-- What to do --
Your job is to return every line in the data holding the string "markClash".

Input for this task START

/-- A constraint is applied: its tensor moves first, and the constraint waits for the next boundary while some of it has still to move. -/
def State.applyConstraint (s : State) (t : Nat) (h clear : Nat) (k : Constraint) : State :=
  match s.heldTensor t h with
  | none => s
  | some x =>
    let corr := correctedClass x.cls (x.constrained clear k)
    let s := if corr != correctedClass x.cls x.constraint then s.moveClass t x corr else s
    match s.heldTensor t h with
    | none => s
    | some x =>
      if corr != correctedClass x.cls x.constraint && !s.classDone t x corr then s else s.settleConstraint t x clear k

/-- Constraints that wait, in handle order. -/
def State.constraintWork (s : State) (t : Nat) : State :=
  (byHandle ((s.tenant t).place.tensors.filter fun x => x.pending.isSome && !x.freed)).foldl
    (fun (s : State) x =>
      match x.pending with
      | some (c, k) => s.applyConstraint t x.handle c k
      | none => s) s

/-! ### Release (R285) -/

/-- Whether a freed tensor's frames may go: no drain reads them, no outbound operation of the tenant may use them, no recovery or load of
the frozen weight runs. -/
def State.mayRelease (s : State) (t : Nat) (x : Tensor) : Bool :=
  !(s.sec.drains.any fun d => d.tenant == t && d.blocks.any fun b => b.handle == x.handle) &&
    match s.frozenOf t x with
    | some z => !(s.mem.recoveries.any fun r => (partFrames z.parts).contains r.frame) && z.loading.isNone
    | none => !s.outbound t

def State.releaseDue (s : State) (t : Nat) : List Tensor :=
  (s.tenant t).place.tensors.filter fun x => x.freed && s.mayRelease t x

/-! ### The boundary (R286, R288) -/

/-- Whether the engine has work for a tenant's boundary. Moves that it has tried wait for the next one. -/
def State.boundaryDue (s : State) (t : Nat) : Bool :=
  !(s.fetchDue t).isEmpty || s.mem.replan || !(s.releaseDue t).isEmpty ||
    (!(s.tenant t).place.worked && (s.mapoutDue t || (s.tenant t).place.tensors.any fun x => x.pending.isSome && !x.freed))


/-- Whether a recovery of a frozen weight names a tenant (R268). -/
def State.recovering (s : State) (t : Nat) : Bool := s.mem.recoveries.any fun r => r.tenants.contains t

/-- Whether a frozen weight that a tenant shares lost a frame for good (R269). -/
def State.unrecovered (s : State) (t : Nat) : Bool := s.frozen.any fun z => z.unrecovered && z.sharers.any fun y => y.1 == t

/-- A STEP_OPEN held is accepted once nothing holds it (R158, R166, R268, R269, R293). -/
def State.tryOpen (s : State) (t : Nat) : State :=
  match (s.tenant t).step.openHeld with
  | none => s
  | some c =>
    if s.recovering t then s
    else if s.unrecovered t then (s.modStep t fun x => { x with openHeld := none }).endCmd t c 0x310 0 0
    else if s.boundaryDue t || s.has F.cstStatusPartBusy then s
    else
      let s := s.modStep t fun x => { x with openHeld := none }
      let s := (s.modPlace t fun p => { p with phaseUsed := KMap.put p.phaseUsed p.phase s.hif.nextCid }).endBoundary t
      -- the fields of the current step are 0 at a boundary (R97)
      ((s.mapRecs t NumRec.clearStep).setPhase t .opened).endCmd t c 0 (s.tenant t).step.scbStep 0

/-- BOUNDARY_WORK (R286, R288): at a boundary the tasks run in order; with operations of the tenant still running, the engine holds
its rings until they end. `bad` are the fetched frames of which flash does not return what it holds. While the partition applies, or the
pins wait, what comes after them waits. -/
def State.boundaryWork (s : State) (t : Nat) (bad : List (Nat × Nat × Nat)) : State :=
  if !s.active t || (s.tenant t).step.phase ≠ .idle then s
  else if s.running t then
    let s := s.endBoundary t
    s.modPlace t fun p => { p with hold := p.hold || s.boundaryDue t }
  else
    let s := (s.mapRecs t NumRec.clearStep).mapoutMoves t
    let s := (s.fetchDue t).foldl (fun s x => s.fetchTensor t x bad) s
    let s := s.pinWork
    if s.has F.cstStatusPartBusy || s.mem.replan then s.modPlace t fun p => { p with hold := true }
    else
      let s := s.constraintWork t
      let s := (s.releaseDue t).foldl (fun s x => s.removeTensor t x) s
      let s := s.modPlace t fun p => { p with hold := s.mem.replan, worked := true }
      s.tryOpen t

Input for this task END
Input for this task START

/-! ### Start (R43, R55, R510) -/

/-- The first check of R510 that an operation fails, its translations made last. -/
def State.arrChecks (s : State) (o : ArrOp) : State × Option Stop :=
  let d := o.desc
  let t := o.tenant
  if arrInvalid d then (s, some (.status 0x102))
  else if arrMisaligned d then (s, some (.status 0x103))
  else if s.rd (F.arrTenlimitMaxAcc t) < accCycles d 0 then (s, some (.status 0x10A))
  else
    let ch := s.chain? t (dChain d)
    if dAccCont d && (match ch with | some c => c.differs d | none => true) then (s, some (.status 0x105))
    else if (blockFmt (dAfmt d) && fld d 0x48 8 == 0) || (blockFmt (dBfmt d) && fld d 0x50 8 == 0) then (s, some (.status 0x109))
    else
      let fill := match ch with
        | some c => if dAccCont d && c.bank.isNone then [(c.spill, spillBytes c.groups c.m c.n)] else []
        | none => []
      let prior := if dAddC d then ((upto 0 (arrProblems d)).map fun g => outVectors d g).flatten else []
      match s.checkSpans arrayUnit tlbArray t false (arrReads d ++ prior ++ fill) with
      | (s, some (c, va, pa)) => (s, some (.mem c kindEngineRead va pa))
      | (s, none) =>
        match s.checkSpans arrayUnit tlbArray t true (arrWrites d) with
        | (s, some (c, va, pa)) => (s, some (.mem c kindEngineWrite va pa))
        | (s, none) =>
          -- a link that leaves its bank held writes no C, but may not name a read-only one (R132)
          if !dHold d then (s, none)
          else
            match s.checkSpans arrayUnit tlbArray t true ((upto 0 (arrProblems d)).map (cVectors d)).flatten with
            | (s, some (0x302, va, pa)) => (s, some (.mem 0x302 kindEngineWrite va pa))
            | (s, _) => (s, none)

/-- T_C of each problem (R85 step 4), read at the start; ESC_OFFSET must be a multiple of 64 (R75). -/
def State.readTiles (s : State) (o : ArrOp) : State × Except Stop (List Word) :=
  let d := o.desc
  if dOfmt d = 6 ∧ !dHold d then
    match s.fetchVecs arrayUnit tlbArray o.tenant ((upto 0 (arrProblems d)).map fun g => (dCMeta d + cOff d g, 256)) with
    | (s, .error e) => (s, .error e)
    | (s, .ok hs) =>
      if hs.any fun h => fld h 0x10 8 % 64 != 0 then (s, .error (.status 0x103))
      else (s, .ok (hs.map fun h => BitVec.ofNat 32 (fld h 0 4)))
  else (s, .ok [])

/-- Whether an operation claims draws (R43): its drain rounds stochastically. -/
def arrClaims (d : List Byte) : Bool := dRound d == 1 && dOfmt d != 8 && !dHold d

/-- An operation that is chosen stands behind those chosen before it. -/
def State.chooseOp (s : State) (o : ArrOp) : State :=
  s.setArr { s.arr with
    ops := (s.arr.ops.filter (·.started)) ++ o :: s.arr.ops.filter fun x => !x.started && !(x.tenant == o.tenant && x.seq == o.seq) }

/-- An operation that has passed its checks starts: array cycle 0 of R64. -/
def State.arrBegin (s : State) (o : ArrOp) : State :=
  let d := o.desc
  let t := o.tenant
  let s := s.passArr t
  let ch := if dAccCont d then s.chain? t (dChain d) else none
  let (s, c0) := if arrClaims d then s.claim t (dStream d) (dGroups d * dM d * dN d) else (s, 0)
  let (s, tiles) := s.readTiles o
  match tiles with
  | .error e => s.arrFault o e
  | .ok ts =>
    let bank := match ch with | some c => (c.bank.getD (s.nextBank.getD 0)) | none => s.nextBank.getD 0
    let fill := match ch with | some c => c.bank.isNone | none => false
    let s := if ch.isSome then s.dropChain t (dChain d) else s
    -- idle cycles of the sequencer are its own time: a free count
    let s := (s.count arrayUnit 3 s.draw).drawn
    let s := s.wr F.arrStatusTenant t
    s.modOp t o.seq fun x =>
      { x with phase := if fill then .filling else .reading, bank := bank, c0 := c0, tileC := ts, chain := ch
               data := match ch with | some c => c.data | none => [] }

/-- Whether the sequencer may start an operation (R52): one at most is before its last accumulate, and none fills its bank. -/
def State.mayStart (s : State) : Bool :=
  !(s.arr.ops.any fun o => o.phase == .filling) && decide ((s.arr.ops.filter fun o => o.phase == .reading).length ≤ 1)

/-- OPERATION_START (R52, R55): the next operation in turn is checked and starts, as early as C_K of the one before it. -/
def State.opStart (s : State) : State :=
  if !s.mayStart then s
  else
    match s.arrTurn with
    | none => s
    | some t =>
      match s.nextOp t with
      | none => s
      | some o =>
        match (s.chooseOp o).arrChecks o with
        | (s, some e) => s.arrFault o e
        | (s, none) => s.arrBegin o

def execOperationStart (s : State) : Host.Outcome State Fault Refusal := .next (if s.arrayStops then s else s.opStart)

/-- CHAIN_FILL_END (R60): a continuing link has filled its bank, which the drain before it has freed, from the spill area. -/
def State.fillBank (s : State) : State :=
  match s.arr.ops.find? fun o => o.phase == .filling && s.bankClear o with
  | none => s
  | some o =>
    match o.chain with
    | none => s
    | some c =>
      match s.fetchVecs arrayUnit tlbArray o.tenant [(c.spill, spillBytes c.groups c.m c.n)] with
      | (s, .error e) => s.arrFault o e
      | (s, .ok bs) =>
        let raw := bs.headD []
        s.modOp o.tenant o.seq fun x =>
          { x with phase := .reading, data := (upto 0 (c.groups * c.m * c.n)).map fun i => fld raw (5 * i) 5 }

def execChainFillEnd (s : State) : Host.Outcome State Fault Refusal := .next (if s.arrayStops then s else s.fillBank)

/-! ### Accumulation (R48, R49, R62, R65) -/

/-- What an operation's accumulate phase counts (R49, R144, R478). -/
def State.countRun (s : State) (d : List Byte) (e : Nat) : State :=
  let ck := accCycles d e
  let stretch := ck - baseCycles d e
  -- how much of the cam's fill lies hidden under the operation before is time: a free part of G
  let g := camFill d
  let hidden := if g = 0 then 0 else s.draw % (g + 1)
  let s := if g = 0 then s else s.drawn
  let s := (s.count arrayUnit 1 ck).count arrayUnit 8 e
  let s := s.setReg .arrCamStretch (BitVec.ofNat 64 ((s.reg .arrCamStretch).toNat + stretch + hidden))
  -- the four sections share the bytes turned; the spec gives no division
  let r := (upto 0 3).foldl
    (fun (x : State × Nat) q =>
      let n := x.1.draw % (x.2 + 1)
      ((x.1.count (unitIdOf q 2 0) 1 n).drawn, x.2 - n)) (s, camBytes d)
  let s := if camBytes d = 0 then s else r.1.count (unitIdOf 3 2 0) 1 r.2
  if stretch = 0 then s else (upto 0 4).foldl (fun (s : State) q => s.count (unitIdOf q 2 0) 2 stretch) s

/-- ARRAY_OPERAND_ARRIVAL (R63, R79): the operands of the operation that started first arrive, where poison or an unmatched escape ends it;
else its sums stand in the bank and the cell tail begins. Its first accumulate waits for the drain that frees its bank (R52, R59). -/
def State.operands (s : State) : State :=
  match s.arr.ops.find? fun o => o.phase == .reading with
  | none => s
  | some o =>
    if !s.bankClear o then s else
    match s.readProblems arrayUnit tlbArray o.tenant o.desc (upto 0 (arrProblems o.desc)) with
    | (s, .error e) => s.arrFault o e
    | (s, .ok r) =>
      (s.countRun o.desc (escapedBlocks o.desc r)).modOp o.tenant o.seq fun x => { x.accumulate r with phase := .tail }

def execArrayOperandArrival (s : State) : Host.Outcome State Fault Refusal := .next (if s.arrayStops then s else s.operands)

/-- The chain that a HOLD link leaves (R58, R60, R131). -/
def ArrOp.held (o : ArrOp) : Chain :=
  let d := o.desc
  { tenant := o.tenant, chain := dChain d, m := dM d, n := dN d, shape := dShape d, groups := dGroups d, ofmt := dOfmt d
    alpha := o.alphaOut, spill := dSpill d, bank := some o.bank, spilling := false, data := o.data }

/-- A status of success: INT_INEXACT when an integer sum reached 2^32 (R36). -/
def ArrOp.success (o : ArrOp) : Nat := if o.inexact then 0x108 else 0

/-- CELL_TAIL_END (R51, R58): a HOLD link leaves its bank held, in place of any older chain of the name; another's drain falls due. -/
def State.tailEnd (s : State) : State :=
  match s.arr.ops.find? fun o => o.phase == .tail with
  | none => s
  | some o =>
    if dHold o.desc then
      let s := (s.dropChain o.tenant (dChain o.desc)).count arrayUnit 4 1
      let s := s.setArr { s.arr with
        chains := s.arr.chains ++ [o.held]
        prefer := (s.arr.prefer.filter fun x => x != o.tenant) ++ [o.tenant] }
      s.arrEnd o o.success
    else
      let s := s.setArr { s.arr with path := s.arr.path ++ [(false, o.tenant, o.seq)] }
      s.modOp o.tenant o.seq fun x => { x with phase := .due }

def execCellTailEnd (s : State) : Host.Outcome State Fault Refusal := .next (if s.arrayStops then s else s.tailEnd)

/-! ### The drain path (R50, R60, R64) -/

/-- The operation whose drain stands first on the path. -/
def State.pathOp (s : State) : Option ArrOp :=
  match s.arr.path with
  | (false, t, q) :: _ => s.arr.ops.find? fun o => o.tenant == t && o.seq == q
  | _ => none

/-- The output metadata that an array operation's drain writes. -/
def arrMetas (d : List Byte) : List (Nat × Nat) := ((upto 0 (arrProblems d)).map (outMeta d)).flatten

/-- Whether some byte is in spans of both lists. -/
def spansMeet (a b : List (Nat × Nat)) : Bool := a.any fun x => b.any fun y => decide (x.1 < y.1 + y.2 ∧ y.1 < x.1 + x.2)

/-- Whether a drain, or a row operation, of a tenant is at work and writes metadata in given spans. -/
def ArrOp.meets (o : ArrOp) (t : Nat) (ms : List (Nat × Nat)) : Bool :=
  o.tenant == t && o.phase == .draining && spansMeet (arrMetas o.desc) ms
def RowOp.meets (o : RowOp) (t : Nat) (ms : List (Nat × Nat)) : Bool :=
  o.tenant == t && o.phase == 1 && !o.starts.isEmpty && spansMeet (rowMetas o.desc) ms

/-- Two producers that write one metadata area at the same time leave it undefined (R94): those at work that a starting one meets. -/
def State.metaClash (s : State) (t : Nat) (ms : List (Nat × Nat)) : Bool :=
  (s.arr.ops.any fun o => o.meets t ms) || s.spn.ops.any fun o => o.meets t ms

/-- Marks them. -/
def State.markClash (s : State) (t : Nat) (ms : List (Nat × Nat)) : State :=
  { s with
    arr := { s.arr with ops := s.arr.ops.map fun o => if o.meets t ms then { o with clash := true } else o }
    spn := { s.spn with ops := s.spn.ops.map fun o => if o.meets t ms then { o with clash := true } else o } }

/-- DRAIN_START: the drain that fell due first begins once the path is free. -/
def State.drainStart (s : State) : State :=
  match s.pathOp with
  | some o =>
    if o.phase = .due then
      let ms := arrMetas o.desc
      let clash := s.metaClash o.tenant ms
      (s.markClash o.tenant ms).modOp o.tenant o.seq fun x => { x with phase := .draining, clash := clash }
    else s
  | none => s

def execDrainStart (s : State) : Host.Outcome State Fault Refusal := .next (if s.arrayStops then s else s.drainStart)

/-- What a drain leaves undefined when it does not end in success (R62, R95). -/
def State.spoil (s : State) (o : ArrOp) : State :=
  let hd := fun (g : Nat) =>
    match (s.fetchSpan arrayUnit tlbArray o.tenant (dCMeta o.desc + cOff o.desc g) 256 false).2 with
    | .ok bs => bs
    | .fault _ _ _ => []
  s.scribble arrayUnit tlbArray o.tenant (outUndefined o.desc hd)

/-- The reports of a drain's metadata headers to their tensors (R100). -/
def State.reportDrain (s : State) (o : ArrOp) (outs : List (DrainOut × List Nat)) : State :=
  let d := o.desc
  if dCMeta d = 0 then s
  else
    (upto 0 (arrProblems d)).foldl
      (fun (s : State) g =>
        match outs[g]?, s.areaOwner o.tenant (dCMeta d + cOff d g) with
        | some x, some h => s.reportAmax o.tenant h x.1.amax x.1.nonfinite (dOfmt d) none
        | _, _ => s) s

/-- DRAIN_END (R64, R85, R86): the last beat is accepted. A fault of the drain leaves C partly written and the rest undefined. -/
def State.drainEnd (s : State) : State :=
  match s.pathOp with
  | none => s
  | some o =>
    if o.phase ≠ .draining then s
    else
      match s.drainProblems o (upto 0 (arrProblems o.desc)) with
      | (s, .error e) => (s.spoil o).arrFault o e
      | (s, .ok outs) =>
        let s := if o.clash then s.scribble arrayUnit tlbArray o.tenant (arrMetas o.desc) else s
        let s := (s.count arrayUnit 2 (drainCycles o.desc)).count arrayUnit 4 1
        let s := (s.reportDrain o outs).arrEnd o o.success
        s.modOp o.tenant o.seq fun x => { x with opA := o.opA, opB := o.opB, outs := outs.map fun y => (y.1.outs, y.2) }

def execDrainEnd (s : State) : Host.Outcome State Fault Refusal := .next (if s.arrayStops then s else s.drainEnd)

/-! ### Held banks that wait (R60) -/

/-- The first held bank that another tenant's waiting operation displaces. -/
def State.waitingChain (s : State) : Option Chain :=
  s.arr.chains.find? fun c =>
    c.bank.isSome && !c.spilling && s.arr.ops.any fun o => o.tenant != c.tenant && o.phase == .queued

Input for this task END
Input for this task START

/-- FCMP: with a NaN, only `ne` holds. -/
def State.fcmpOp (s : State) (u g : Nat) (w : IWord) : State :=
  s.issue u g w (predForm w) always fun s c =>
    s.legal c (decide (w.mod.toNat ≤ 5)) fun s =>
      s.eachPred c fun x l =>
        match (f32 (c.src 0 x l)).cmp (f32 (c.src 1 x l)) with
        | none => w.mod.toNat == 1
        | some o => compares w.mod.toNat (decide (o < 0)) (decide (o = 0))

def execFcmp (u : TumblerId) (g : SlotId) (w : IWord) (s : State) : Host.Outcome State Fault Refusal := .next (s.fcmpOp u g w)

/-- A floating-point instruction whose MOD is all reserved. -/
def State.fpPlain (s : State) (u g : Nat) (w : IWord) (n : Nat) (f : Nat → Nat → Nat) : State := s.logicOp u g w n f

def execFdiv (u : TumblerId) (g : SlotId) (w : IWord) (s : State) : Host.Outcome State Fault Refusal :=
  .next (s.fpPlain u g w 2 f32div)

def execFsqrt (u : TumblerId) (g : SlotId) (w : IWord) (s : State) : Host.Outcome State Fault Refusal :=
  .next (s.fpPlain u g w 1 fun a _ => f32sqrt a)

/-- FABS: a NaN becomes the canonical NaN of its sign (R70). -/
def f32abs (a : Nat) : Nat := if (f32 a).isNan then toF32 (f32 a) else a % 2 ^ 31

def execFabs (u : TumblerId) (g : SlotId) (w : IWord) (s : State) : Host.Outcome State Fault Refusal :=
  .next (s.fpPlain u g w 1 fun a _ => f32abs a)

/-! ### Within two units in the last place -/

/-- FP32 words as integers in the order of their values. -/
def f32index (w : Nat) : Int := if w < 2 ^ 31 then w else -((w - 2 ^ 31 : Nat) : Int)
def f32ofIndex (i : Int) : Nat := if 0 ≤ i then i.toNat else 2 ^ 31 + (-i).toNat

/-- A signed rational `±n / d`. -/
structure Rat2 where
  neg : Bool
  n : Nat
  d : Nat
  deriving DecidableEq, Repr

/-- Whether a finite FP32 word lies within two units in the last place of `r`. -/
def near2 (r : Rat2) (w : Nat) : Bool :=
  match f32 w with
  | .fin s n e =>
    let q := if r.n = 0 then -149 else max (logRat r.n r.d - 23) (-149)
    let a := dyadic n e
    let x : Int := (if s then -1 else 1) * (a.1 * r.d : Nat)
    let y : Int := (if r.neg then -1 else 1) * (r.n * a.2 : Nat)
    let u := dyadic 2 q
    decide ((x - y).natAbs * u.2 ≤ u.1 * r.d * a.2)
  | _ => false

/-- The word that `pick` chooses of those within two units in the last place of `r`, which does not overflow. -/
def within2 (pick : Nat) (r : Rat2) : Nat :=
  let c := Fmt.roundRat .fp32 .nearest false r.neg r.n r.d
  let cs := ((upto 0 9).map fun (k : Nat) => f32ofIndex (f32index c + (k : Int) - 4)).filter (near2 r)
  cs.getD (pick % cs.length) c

Input for this task END

-- Answer space --
def State.markClash (s : State) (t : Nat) (ms : List (Nat × Nat)) : State :=
      (s.markClash o.tenant ms).modOp o.tenant o.seq fun x => { x with phase := .draining, clash := clash }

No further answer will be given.